The distinction between ‘semantics’ and ‘syntax’ escapes a lot of folks.
The word ‘semantics’ typically connotes ‘meaning’. It could be the meaning of an English word or sentence, or the meaning of an XML file. It can also denote the study of meaning in linguistics or logic, but that’s not the most common use today.
Syntax, on the other hand, deals with the structure of well-formed sentences. A sentence that is syntactically correct obeys the grammatical rules of a language. When you performed sentence diagramming in school, you were analyzing the syntax of a sentence, to prove or disprove its correctness, and perhaps improve it. Natural (human) languages have very complicated rules. Some of those rules are ambiguous, and some are well broken for artistic effect – the literary equivalent of Tom Waits’ singing that sounds like “it was soaked in a vat of bourbon, left hanging in the smokehouse for a few months, and then taken outside and run over with a car”1.
To understand the semantic/syntactic difference better, here is a famous example of a sentence that is syntactically correct, but semantically problematic2:
Colorless green ideas sleep furiously.3
To see that this is syntactically correct we can diagram it:
Diagram of semantically bankrupt but syntactically correct sentence.
Here, on the other hand, is an example of the converse, poor grammar but fairly clear meaning:
“You don’t have no more troubles, Roscoe,” I tell him, “you and me is just become partners.” 4
If we are talking about messages, it’s the semantics that really counts.
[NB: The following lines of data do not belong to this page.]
/-- SEGMENT_LOOKAHEAD: with 384 cc left, the CSQ chooses what runs next; it asks for its permit and wakes what it uses at once, or
as soon as the tokens of the segment's sync point are complete (R35, R400). -/
def execSegmentLookahead (p : Nat) (s : State) : Host.Outcome State Fault Refusal :=
  .next (
    let q := (s.core p).csq
    let sg := s.segment p
    if q.phase ≠ .run || q.looked || 384 + 4 * (s.now - q.segStart) < sgCycles sg (s.lanes p) then s
    else (s.modCsq p fun q => { q with looked := true, chosen := s.afterSegment p }).lookOn p)

/-! ### The end of an invocation (R99, R180, R199, R434) -/

/-- Change the first invocation that a context has still to end. -/
def modInv (x : Nat) (f : Invocation → Invocation) : List Invocation → List Invocation
  | [] => []
  | i :: l => if i.ctx = x && !i.finished then f i :: l else i :: modInv x f l

/-- An invocation passes its final weir point: its flags join the job's, waiting swaps of handles take effect, and a context
of a stack is free for its next invocation (R208, R303). -/
def State.endInvocation (s : State) (p x : Nat) : State :=
  let c := s.ctx x
  let fl := c.undo.foldl (fun f u => f ||| hFlags ((s.core p).handle ((c.handleBase + u.1) % 256))) 0
  let s := s.takeSwaps x
  let done (i : Invocation) : Invocation := { i with finished := true }
  let s := match c.job with
    | some j => s.modJob j fun b => { b with flags := b.flags ||| fl, invs := modInv x done b.invs }
    | none => s
  let stack := match c.job.bind s.job? with
    | some b => b.stack.isSome
    | none => true
  (s.modCtx x fun c => { c with mid := false, seg := 0, undo := [], job := if stack then none else c.job }).announce

/-! ### Boundaries -/

/-- Go on to a segment at a boundary, as the start of a span where one begins there. -/
def State.goTo (s : State) (p seg : Nat) (span : Bool) : State :=
  let q := (s.core p).csq
  let s := s.modCsq p fun q => { q with phase := .hold, seg := seg, issued := 0, looked := false, holdFrom := s.now }
  let s := if span then
      let (s, n) := s.takeSpan (s.ctx q.ctx).job
      s.modCore p fun c => { c with csq := { c.csq with
        spanNo := n, spanSeg := seg, spanLayer := c.csq.layer, spanIn := c.csq.inW, spanOut := c.csq.outW,
        spanWindow := c.window, spanUses := c.csq.uses, retried := false, kept := [], decided := [], undo := [], reload := [] } }
    else s
  (s.segPermit p q.ctx seg).judgeBlocked p

/-- A malformed image leads the program of the running context to a segment that nothing predicts (R12, R174; log entry 65). -/
def State.stray (s : State) (p : Nat) : State :=
  (State.unruly s p).goTo p ((Config.freeValue s.free).toNat % 0xFFFF) true

/-- SEGMENT_START: the segment at the boundary starts, with its permit held. -/
def execSegmentStart (p : Nat) (up : Upsets) (s : State) : Host.Outcome State Fault Refusal :=
  let q := (s.core p).csq
  let x := s.ctx q.ctx
  if q.phase ≠ .hold || !s.coreRuns p || !s.segReady p || !s.argsLoaded q.ctx then .next s
  else if q.seg = 0xFFFF then .next (s.stray p)
  else
    let c := s.core p
    let rows := c.codeRows x (segOff x q.seg) 32
    let l := sgStart (c.segRec x q.seg)
    let rows := if l = 0xFFFF then rows else rows ++ c.codeRows x (hdLayerTable x.header + 32 * l) 32
    let rows := if l = 0xFFFF || q.layer = some l || !c.takesVariant x l then rows
      else rows ++ c.variantRows x (c.layerRec x l)
    match s.csqRead p q.ctx rows up with
    | (s, some (r, inj)) => .next (s.abortSpan p [r] 0 inj)
    | (s, none) =>
      let launched := if l = 0xFFFF || q.layer = some l then some s else s.launch p l
      match launched with
      | none => .next (s.stray p)
      | some s =>
        let held := if sgPermit (c.segRec x q.seg) then 4 * (s.now - q.holdFrom) else 0
        let s := s.bump (0x2001 + p / 36) 9 held
        let s := s.modCsq p fun q => { q with phase := .run, segStart := s.now, issued := 0, looked := false, chosen := none }
        .next ((s.wakeFor p (s.segment p)).setBlocked q.ctx false)

/-- A rotation takes the core at a weir point: the context that R400 chose starts on the new core (R456). -/
def State.takeTurn (s : State) (p : Nat) (choice : Option Nat) : State :=
  let mark (h : Handover) : Handover := { h with taken := true }
  let s := { s with av := { s.av with handover := s.av.handover.map mark } }
  (s.modCsq p fun q => { q with switchTo := choice }).idleCore p

/-- Serve the weir point of the running context (R179, R400, R404, R407, R456). -/
def State.serveWeir (s : State) (p w next : Nat) : State :=
  let q := (s.core p).csq
  let x := q.ctx
  let ended := next = 0xFFFF
  let choice := if q.looked then q.chosen else s.chooseWeir p ended
  let s := if ended then s.endInvocation p x else s.modCtx x fun c => { c with seg := next }
  let park (s : State) : State := (s.modCtx x fun c => { c with weir := w }).restCtx x
  let turn := match s.av.handover with
    | some h => s.physOf h.logical = p && !h.copying
    | none => false
  match s.swapWaiting x with
  | some o =>
    let s := (park s).beginSpill x o
    let s := if choice = some x then s.returnPermit (Issuer.csqPermit p) else s
    let choice := if choice = some x then s.longestReady p else choice
    if turn then s.takeTurn p choice else s.handTo p x choice
  | none =>
    if turn then (park s).takeTurn p choice
    else if choice = some x && !ended then s.goTo p next true
    else (park s).handTo p x choice

/-- A sync point, with every token of the mask signalled: the CSQ aborts on an error or fault bit, or joins the staged writes,
clears the tokens and opens a new span; a weir point is then served (R178, R179). -/
def State.syncPoint (s : State) (p : Nat) : State :=
  let c := s.core p
  let q := c.csq
  let sg := s.segment p
  let ts := c.tokensOf (sgSync sg)
  if q.phase ≠ .sync || !c.signalled (sgSync sg) then s
  else
    let real := ts.any fun t => t.error || t.fault
    let inj := !real && s.armed 0x9003 (s.logicalOf p) 0
    let s := if inj then s.consume 0x9003 else s
    if inj || ts.any fun t => t.error then s.abortSpan p (ts.flatMap fun t => t.rows) 1 (!ts.any fun t => t.real)
    else if ts.any fun t => t.fault then s.abortSpan p [] 2 false
    else
      let s := s.joinSpan p fun k => c.signalled (2 ^ tokenNo k)
      let s := s.modCore p fun c => { c with tokens := c.tokens.filter fun t => !maskBit (sgSync sg) (tokenNo t.1) }
      let s := (s.keepUndo q.ctx q.undo).modCsq p fun q => { q with undo := [] }
      if sgWeir sg ≠ 0xFFFF then s.serveWeir p (sgWeir sg) (sgNext sg)
      else s.goTo p (sgNext sg) true

/-- A core whose check has passed goes on past its segment: to the sync point, whose permit is handed back at once where nothing
after it needs one, or to the next segment (R36, R37, R175). -/
def State.pastSegment (s : State) (p : Nat) : State :=
  let sg := s.segment p
  if sgSync sg ≠ 0 || sgWeir sg ≠ 0xFFFF then
    let after := s.nextSegment p (s.afterSegment p)
    let s := s.modCsq p fun q => { q with phase := .sync }
    let s := match after with
      | some (y, n) => if s.needsPermit p y n then s else s.returnPermit (Issuer.csqPermit p)
      | none => s.returnPermit (Issuer.csqPermit p)
    s.judgeBlocked p
  else if sgNext sg = 0xFFFF then s.stray p
  else s.goTo p (sgNext sg) false

/-- The end of a segment: the check, sync, weir and next steps that the record calls for (R175). A cancel or an armed core fault acts
here (R492; Table 7 of 14). -/
def State.segmentEnd (s : State) (p : Nat) : State :=
  let q := (s.core p).csq
  let sg := s.segment p
  if q.phase ≠ .run || q.issued < sgEntries sg || 4 * (s.now - q.segStart) < sgCycles sg (s.lanes p) then s
  else if s.armed 0x9004 (s.logicalOf p) 0 then (s.consume 0x9004).faultCore p 4 true
  else if q.cancel.isSome then s.cancelNow p
  else match s.check p with
    | .bad => s.stray p
    | .widen s => s
    | .wait s => s
    | .goOn s l => l.foldl (fun s p => s.pastSegment p) s

end Sys2Proof.Machine
end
If the medical instructions “Ambulate between the bars” are misinterpreted as “Amputate between the ears”, the consequences could be grave5.
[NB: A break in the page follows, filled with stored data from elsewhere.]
/-- Zero-fill the rows of a window that no other resident context holds, and release its handle entries (R188, R191). -/
def State.clearWindow (s : State) (p x : Nat) : State :=
  let c := s.ctx x
  let others := (s.residents p).filter fun q => q.1 ≠ x
  let rows := c.window.filter fun r => !others.any fun q => q.2.inWindow r
  let hs := c.handles.filter fun h => !others.any fun q => q.2.inHandles h
  let s := (s.zeroRowsOf p rows).modCore p fun k => { k with handles := hs.foldl (fun m h => SMap.set 0 m h 0) k.handles }
  s.loseIntact p x c.rowBase (hdRowSpan c.header) c.handleBase (hdHandleCount c.header)

/-- The handle entry of a declaration, relocated (R160, R172). -/
def Ctx.declEntry (x : Ctx) (w : Nat) : Rec :=
  BitVec.ofNat 256 (put 49 46 x.part + put 45 45 (dclRo w) + put 44 44 (dclRetain w) + put 43 43 (dclResident w)
    + put 42 42 1 + put 41 28 (dclRows w) + put 12 0 (x.row (dclBase w)))

/-- Bind one declaration: its handle entry, and the tags of its rows, inside the window alone, and outside what other contexts
keep (R172, R191). -/
def Core.bindDecl (c : Core) (x : Ctx) (kept : List Ctx) (w : Nat) : Core :=
  let h := x.hnd (dclHandle w)
  let free := !kept.any fun q => q.inHandles h
  let c := if x.inHandles h && h ≠ 0xFF && free then { c with handles := SMap.set 0 c.handles h (x.declEntry w) } else c
  let rows := (rowRun (x.row (dclBase w)) (dclRows w)).filter fun r => x.inWindow r && !kept.any fun q => q.inWindow r
  { c with tags := rows.foldl (fun m r => SMap.set 0 m r (x.part + 1)) c.tags }

/-- Contexts whose rows and handle entries no binding for a partition may take: residents of other partitions, and contexts whose
zero-fill has not ended (R161, R191). -/
def State.keptFrom (s : State) (p x : Nat) : List Ctx :=
  ((s.ctxsOn p).filter fun q => q.1 ≠ x && (q.2.st = .killing || (q.2.st.resident && q.2.part ≠ (s.ctx x).part))).map (·.2)

/-- A context that is being zero-filled meets a window: nothing is bound there before the zero-fill ends (R191). -/
def State.fillPending (s : State) (p x rowBase rows handleBase handles : Nat) : Bool :=
  (s.ctxsOn p).any fun q => q.1 ≠ x && q.2.st = .killing && windowsMeet q.2 rowBase rows handleBase handles

/-- Read the header, declarations and manifest of a context's program image, and write its handle entries and tags. -/
def State.bindImage (s : State) (x : Nat) : State :=
  let c := s.ctx x
  let p := s.physOf c.core
  let (s, hb) := s.bindRead c.part c.image 64
  let hd : Desc := BitVec.ofNat 512 (leNat hb)
  let (s, db) := s.bindRead c.part (c.image + hdHandleOffset hd) (8 * hdHandleCount hd)
  let (s, mb) := s.bindRead c.part (c.image + hdManifestOffset hd) (16 * hdManifestCount hd)
  let decls := (List.range (hdHandleCount hd)).map fun i => leNat ((db.drop (8 * i)).take 8)
  let mans := (List.range (hdManifestCount hd)).map fun i => leNat ((mb.drop (16 * i)).take 16)
  let s := s.modCtx x fun c => { c with header := hd, decls := decls, manifest := mans, loaded := false, gone := [], intact := false }
  let s := s.clearWindow p x
  let c := s.ctx x
  s.modCore p fun k => decls.foldl (fun k w => k.bindDecl c (s.keptFrom p x) w) k

/-- Load one row of a manifest entry; a read that fails leaves the row zero and not loaded. -/
def State.loadRow (s : State) (x m k : Nat) (ue : List Nat) : State :=
  let c := s.ctx x
  let p := s.physOf c.core
  let r := (hBase ((s.core p).handle (c.hnd (manHandle m))) + manFirst m + k) % cisternRows
  if !c.inWindow r then s
  else
    let (s, o) := s.readMem c.part (some c.part) (c.manifestAddr m k) 512 false ue
    if o.refused || !o.lost.isEmpty then
      ((s.modCore p fun q => q.write c.part r 0).useBank p (r % 4)).holdsRow x r false
    else ((s.modCore p fun q => q.write c.part r (c.manifestRow m k o.bytes)).useBank p (r % 4)).holdsRow x r true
Sometimes, of course, syntactic errors result in different semantics. The following examples of the value of punctuation show how different syntax can result in different semantics, even though all the words are still in the same the same sequence.
A woman without her man is nothing.
A woman: without her, man is nothing.
Twelve people knew the secret, all told.
Twelve people knew the secret; all told.
Let’s eat Grandma.
Let’s eat, Grandma.
I’ve often heard people say “that’s only semantics”, as if meaning is unimportant. What they really intend to convey is that quibbling over different shades of meaning of individual words can sometimes be a pointless hair-splitting waste that contributes little to the overall meaning they wished to convey.
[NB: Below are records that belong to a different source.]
-- ==== Sys2Proof/Certificates/Slice0/Obligations.lean ====
section
/-! DEFINITION. The statements for the provers, from the numbered rules of the manual. -/

open Sys2Proof Sys2Proof.Machine

/-- For every command c, every state s and every list of waiting commands rest: a step of s with c at the front of its
queue and rest behind it is exec of c on s with the queue rest, whatever the outcome.
[spec/95_what_each_step_holds.md] -/
def Obligations.StepRunsFrontCommand : Prop :=
  ∀ (c : Instr) (rest : List Instr) (s : State),
    step { s with pending := c :: rest } = exec c { s with pending := rest }

/-- On an empty queue a step answers a next state. While the root PLL is not locked (0x2100.01 is 0) that state is s
itself. While it is locked (0x2100.01 is 1) and the cycle that passes completes no full hour of the module's time, the
control-cycle counter is one higher and nothing else changes. That time passes on an empty queue is the model's choice
(log entry 1), no rule of the manual. [spec/01_module_structure_clocks_power.md] -/
def Obligations.IdleStepPassesOneCycle : Prop :=
  (∀ s : State, s.pending = [] → s.reg 0x2100 1 = 0 → step s = .next s)
  ∧ ∀ s : State, s.pending = [] → s.reg 0x2100 1 = 1 → (s.now + 1) % hourCycles ≠ 0 →
      step s = .next { s with now := s.now + 1 }

/-- For every command c and all states s and t: if exec of c on s answers the next state t, then the queue of waiting
commands of t is that of s. A command's effect is on everything but the queue. [spec/95_what_each_step_holds.md] -/
def Obligations.ExecLeavesTheQueue : Prop :=
  ∀ (c : Instr) (s t : State), exec c s = .next t → t.pending = s.pending

/-- The fields that posting an event record and raising a detector write. -/
def Sys2Proof.Machine.Field.eventing : List Field := [.regs, .blobs, .mem, .host, .mgmt, .av]

/-- Every field but those named. -/
def Sys2Proof.Machine.Field.allBut (fs : List Field) : List Field :=
  ([.now, .free, .top, .alloc, .pow, .regs, .blobs, .mem, .cores, .ctxs, .jobs,
    .nextJob, .ctxOps, .tiers, .sl, .tab, .fab, .strm, .host, .mgmt, .av, .fw, .tap] : List Field).filter fun f => !fs.contains f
On the other hand, mistaken semantics of a single word can cost lives. This example (taken from an unclassified document provided by the NSA6, 7) implies that at least 129,000 people died as a result of the meaning assigned to a single word8.
Reporters in Tokyo questioned Japanese Premier Kantaro Suzuki about his government’s reaction to the Potsdam Declaration. Since no formal decision had been reached at the time, Suzuki, falling back on the politician’s old standby answer to reporters, replied that he was withholding comment. He used the Japanese word mohusatsu, derived from the word for “silence.” As can be seen from the dictionary entry quoted at the beginning of this essay, however, the word has other meanings quite different from that intended by Suzuki. Alas, international news agencies saw fit to tell the world that in the eyes of the Japanese government the ultimatum was “not worthy of comment.” U. S. officials, angered by the tone of Suzuki’s statement and obviously seeing it as another typical example of the fanatical Banzai and Kamikaze spirit, decided on stern measures. Within ten days the decision was made to drop the atomic bomb, the bomb was dropped, and Hiroshima was leveled.
What does all this have to do with software?
Messages play an important role in an increasingly interconnected world. My scale reports my body mass index to my phone, and my wristband tells my phone how far I’ve walked, how long I slept, and what my pulse rate was throughout the day. It’s not much of an extrapolation to imagine that information (and more, such as blood sugar levels, cortisol, or blood pressure) automatically going to my doctor, to a pharmacy to adjust the dose of a prescription, or to the insurance company to adjust my rate. None of these messages existed a few years ago: someone needs to define how to build and interpret these messages, and who should be allowed to read which information.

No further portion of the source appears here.